Collected data entries
/-- `AND`, `XOR` and `OR` in their three forms (41_alu8.md R264 to R266, R276). -/
def Obligations.LogicOps : Prop :=
  AluEncoded .and ∧ AluEncoded .xor ∧ AluEncoded .or ∧ ∀ s : State,
    ForAluForms .and s (fun i v n => exec i s =
      .next (((s.setA (s.regs.a &&& v)).setFlags
        { z := decide (s.regs.a &&& v = 0#8), n := false, h := true, c := false }).charge n)) ∧
    ForAluForms .xor s (fun i v n => exec i s =
      .next (((s.setA (s.regs.a ^^^ v)).setFlags
        { z := decide (s.regs.a ^^^ v = 0#8), n := false, h := false, c := false }).charge n)) ∧
    ForAluForms .or s (fun i v n => exec i s =
      .next (((s.setA (s.regs.a ||| v)).setFlags
        { z := decide (s.regs.a ||| v = 0#8), n := false, h := false, c := false }).charge n))

/-- `INC` and `DEC` of a byte: "never touches carry" (41_alu8.md R268 to R271). The memory forms set the flags from the
value read, then store. -/
def Obligations.IncDecByte : Prop :=
  ∀ (b1 b2 : Byte) (s : State),
    (∀ r : Reg8, Encodes (opcode 0x04 r.index 0) 1 b1 b2 (Instr.incReg r) ∧
      exec (Instr.incReg r) s =
        .next (((s.setReg8 r (s.reg8 r + 1#8)).setFlags
          { z := decide (s.reg8 r + 1#8 = 0#8), n := false
            h := decide (s.reg8 r &&& 0x0F#8 = 0x0F#8), c := s.flags.c }).charge 4)) ∧
    (Encodes 0x34#8 1 b1 b2 .inc_atHL ∧
      exec .inc_atHL s =
        .next ((busWrite (s.setFlags
          { z := decide (busRead s s.hl + 1#8 = 0#8), n := false
            h := decide (busRead s s.hl &&& 0x0F#8 = 0x0F#8), c := s.flags.c }) s.hl
          (busRead s s.hl + 1#8)).charge 12)) ∧
    (∀ r : Reg8, Encodes (opcode 0x05 r.index 0) 1 b1 b2 (Instr.decReg r) ∧
      exec (Instr.decReg r) s =
        .next (((s.setReg8 r (s.reg8 r - 1#8)).setFlags
          { z := decide (s.reg8 r - 1#8 = 0#8), n := true
            h := decide (s.reg8 r &&& 0x0F#8 = 0x00#8), c := s.flags.c }).charge 4)) ∧
    (Encodes 0x35#8 1 b1 b2 .dec_atHL ∧
      exec .dec_atHL s =
        .next ((busWrite (s.setFlags
          { z := decide (busRead s s.hl - 1#8 = 0#8), n := true
            h := decide (busRead s s.hl &&& 0x0F#8 = 0x00#8), c := s.flags.c }) s.hl
          (busRead s s.hl - 1#8)).charge 12))

/-- `DAA`, `CPL`, `SCF` and `CCF` (41_alu8.md R272 to R275): both tests of the addition branch of `DAA` use the value
before any adjustment. -/
def Obligations.AdjustAndComplement : Prop :=
  ∀ (b1 b2 : Byte) (s : State),
    let lo : Byte := if s.flags.h || (!s.flags.n && decide (9 < s.regs.a.toNat % 16)) then 0x06#8 else 0x00#8
    let hi : Byte := if s.flags.c || (!s.flags.n && decide (0x99 < s.regs.a.toNat)) then 0x60#8 else 0x00#8
    let a : Byte := if s.flags.n then s.regs.a - (hi ||| lo) else s.regs.a + (hi ||| lo)
    (Encodes 0x27#8 1 b1 b2 .daa ∧
      exec .daa s =
        .next (((s.setA a).setFlags
          { z := decide (a = 0#8), n := s.flags.n, h := false
            c := s.flags.c || (!s.flags.n && decide (0x99 < s.regs.a.toNat)) }).charge 4)) ∧
    (Encodes 0x2F#8 1 b1 b2 .cpl ∧
      exec .cpl s =
        .next (((s.setA (s.regs.a ^^^ 0xFF#8)).setFlags
          { z := s.flags.z, n := true, h := true, c := s.flags.c }).charge 4)) ∧
    (Encodes 0x37#8 1 b1 b2 .scf ∧
      exec .scf s = .next ((s.setFlags { z := s.flags.z, n := false, h := false, c := true }).charge 4)) ∧
    (Encodes 0x3F#8 1 b1 b2 .ccf ∧
      exec .ccf s = .next ((s.setFlags { z := s.flags.z, n := false, h := false, c := !s.flags.c }).charge 4))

[Required work]: An exact repeat of all the records is required.

[Expected answer]:
/-- `AND`, `XOR` and `OR` in their three forms (41_alu8.md R264 to R266, R276). -/
def Obligations.LogicOps : Prop :=
  AluEncoded .and ∧ AluEncoded .xor ∧ AluEncoded .or ∧ ∀ s : State,
    ForAluForms .and s (fun i v n => exec i s =
      .next (((s.setA (s.regs.a &&& v)).setFlags
        { z := decide (s.regs.a &&& v = 0#8), n := false, h := true, c := false }).charge n)) ∧
    ForAluForms .xor s (fun i v n => exec i s =
      .next (((s.setA (s.regs.a ^^^ v)).setFlags
        { z := decide (s.regs.a ^^^ v = 0#8), n := false, h := false, c := false }).charge n)) ∧
    ForAluForms .or s (fun i v n => exec i s =
      .next (((s.setA (s.regs.a ||| v)).setFlags
        { z := decide (s.regs.a ||| v = 0#8), n := false, h := false, c := false }).charge n))

/-- `INC` and `DEC` of a byte: "never touches carry" (41_alu8.md R268 to R271). The memory forms set the flags from the
value read, then store. -/
def Obligations.IncDecByte : Prop :=
  ∀ (b1 b2 : Byte) (s : State),
    (∀ r : Reg8, Encodes (opcode 0x04 r.index 0) 1 b1 b2 (Instr.incReg r) ∧
      exec (Instr.incReg r) s =
        .next (((s.setReg8 r (s.reg8 r + 1#8)).setFlags
          { z := decide (s.reg8 r + 1#8 = 0#8), n := false
            h := decide (s.reg8 r &&& 0x0F#8 = 0x0F#8), c := s.flags.c }).charge 4)) ∧
    (Encodes 0x34#8 1 b1 b2 .inc_atHL ∧
      exec .inc_atHL s =
        .next ((busWrite (s.setFlags
          { z := decide (busRead s s.hl + 1#8 = 0#8), n := false
            h := decide (busRead s s.hl &&& 0x0F#8 = 0x0F#8), c := s.flags.c }) s.hl
          (busRead s s.hl + 1#8)).charge 12)) ∧
    (∀ r : Reg8, Encodes (opcode 0x05 r.index 0) 1 b1 b2 (Instr.decReg r) ∧
      exec (Instr.decReg r) s =
        .next (((s.setReg8 r (s.reg8 r - 1#8)).setFlags
          { z := decide (s.reg8 r - 1#8 = 0#8), n := true
            h := decide (s.reg8 r &&& 0x0F#8 = 0x00#8), c := s.flags.c }).charge 4)) ∧
    (Encodes 0x35#8 1 b1 b2 .dec_atHL ∧
      exec .dec_atHL s =
        .next ((busWrite (s.setFlags
          { z := decide (busRead s s.hl - 1#8 = 0#8), n := true
            h := decide (busRead s s.hl &&& 0x0F#8 = 0x00#8), c := s.flags.c }) s.hl
          (busRead s s.hl - 1#8)).charge 12))

/-- `DAA`, `CPL`, `SCF` and `CCF` (41_alu8.md R272 to R275): both tests of the addition branch of `DAA` use the value
before any adjustment. -/
def Obligations.AdjustAndComplement : Prop :=
  ∀ (b1 b2 : Byte) (s : State),
    let lo : Byte := if s.flags.h || (!s.flags.n && decide (9 < s.regs.a.toNat % 16)) then 0x06#8 else 0x00#8
    let hi : Byte := if s.flags.c || (!s.flags.n && decide (0x99 < s.regs.a.toNat)) then 0x60#8 else 0x00#8
    let a : Byte := if s.flags.n then s.regs.a - (hi ||| lo) else s.regs.a + (hi ||| lo)
    (Encodes 0x27#8 1 b1 b2 .daa ∧
      exec .daa s =
        .next (((s.setA a).setFlags
          { z := decide (a = 0#8), n := s.flags.n, h := false
            c := s.flags.c || (!s.flags.n && decide (0x99 < s.regs.a.toNat)) }).charge 4)) ∧
    (Encodes 0x2F#8 1 b1 b2 .cpl ∧
      exec .cpl s =
        .next (((s.setA (s.regs.a ^^^ 0xFF#8)).setFlags
          { z := s.flags.z, n := true, h := true, c := s.flags.c }).charge 4)) ∧
    (Encodes 0x37#8 1 b1 b2 .scf ∧
      exec .scf s = .next ((s.setFlags { z := s.flags.z, n := false, h := false, c := true }).charge 4)) ∧
    (Encodes 0x3F#8 1 b1 b2 .ccf ∧
      exec .ccf s = .next ((s.setFlags { z := s.flags.z, n := false, h := false, c := !s.flags.c }).charge 4))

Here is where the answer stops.